• EXERCISE DESCRIPTION: Below is a listing; restate from it, character for character, the lines beginning at the line holding "single steps from" and ending at the line holding "true) = true := by decide", both included.

• SUPPLIED DATA:

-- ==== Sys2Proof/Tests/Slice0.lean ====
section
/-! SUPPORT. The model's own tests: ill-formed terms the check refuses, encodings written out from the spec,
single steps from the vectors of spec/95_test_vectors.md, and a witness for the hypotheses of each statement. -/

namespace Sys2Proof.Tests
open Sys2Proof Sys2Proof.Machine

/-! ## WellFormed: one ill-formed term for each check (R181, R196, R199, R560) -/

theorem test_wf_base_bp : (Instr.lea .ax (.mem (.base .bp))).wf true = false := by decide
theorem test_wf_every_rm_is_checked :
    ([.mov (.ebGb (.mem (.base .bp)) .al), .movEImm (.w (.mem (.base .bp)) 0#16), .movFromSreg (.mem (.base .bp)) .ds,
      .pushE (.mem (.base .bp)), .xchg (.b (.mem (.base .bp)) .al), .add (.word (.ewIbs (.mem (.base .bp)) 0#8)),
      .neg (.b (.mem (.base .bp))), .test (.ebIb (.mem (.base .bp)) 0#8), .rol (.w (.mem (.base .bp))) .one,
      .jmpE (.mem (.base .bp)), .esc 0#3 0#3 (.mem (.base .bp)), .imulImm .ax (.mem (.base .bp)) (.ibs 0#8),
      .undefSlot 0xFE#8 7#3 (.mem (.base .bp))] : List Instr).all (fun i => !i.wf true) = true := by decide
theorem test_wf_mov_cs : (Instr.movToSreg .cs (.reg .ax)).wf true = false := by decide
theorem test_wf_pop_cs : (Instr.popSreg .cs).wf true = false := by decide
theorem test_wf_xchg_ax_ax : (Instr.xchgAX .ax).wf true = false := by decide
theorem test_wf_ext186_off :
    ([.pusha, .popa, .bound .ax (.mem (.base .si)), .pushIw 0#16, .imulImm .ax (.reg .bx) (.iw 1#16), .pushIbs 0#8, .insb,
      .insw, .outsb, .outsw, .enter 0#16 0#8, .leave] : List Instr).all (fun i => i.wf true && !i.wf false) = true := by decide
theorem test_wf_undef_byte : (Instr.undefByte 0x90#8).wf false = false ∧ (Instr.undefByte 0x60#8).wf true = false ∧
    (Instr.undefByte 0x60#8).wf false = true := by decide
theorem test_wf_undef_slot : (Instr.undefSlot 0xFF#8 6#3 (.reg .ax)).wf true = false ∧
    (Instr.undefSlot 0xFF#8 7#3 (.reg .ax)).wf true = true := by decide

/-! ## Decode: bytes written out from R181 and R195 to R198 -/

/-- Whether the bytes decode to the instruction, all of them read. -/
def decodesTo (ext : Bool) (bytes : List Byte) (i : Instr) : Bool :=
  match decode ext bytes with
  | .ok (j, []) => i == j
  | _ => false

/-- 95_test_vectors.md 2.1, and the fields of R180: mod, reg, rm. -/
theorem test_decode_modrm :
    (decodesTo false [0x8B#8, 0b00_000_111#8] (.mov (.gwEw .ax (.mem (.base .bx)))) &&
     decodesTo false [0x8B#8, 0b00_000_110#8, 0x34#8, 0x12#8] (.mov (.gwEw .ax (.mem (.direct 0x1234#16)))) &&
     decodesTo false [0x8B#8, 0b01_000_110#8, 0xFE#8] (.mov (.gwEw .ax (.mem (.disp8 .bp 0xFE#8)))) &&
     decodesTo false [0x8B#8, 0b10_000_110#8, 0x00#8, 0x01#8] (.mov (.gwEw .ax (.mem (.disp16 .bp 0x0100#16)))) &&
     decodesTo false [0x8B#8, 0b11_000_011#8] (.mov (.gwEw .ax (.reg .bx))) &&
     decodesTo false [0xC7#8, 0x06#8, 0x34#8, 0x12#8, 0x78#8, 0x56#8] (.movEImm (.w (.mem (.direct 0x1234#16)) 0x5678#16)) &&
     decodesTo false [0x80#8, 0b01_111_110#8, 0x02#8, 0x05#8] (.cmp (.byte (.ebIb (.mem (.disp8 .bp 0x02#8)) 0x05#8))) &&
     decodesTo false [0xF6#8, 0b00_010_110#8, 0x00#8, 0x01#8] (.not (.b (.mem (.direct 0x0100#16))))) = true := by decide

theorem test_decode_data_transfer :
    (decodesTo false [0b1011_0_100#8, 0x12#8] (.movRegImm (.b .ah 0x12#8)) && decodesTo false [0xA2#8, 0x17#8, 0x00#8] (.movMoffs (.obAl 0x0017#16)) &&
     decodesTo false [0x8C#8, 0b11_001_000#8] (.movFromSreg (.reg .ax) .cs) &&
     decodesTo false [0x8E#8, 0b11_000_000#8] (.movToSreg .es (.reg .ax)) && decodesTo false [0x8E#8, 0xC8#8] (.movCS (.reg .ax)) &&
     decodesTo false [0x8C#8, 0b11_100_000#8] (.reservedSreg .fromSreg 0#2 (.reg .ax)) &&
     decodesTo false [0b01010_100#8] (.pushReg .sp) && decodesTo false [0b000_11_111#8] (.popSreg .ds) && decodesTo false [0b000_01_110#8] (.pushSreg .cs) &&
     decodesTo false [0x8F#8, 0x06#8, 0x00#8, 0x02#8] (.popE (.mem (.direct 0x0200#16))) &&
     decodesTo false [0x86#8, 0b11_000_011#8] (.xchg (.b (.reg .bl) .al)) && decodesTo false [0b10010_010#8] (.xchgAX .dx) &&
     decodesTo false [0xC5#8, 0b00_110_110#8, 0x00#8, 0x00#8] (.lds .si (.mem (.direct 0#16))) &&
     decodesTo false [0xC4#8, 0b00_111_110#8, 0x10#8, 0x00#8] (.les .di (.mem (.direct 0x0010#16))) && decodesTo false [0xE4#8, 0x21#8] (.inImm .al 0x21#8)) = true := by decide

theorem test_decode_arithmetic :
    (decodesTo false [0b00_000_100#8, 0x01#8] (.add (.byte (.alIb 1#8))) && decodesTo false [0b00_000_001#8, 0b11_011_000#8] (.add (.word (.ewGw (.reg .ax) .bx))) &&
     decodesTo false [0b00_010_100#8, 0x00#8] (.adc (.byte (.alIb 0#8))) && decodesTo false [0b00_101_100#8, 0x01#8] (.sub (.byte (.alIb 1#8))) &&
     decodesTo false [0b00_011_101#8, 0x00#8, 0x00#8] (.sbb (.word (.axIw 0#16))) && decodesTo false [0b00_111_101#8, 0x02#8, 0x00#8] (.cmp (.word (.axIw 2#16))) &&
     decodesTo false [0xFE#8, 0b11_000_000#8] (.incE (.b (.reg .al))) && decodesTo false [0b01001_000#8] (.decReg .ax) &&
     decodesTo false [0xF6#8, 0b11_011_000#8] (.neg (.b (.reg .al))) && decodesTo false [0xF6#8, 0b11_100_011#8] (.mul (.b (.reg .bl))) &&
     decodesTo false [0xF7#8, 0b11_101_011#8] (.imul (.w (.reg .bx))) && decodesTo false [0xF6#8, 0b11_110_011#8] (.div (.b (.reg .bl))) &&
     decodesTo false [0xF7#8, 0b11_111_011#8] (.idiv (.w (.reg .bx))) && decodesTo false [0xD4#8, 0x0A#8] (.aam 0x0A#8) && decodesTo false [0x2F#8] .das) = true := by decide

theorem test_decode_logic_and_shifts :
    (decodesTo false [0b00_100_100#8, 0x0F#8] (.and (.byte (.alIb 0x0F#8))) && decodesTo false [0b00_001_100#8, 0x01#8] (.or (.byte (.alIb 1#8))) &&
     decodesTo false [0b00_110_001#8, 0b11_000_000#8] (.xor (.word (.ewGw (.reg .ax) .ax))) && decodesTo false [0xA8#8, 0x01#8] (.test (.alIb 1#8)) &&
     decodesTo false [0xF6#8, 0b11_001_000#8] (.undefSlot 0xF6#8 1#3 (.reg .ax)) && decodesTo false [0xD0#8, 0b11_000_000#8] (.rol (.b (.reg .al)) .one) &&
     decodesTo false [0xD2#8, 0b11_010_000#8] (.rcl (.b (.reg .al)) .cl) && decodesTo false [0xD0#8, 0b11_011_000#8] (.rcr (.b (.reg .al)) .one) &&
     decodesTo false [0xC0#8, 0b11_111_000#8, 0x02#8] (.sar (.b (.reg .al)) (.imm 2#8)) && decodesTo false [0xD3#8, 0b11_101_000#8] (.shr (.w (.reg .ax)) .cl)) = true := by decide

• ANSWER SECTION:
single steps from the vectors of spec/95_test_vectors.md, and a witness for the hypotheses of each statement. -/

namespace Sys2Proof.Tests
open Sys2Proof Sys2Proof.Machine

/-! ## WellFormed: one ill-formed term for each check (R181, R196, R199, R560) -/

theorem test_wf_base_bp : (Instr.lea .ax (.mem (.base .bp))).wf true = false := by decide
theorem test_wf_every_rm_is_checked :
    ([.mov (.ebGb (.mem (.base .bp)) .al), .movEImm (.w (.mem (.base .bp)) 0#16), .movFromSreg (.mem (.base .bp)) .ds,
      .pushE (.mem (.base .bp)), .xchg (.b (.mem (.base .bp)) .al), .add (.word (.ewIbs (.mem (.base .bp)) 0#8)),
      .neg (.b (.mem (.base .bp))), .test (.ebIb (.mem (.base .bp)) 0#8), .rol (.w (.mem (.base .bp))) .one,
      .jmpE (.mem (.base .bp)), .esc 0#3 0#3 (.mem (.base .bp)), .imulImm .ax (.mem (.base .bp)) (.ibs 0#8),
      .undefSlot 0xFE#8 7#3 (.mem (.base .bp))] : List Instr).all (fun i => !i.wf true) = true := by decide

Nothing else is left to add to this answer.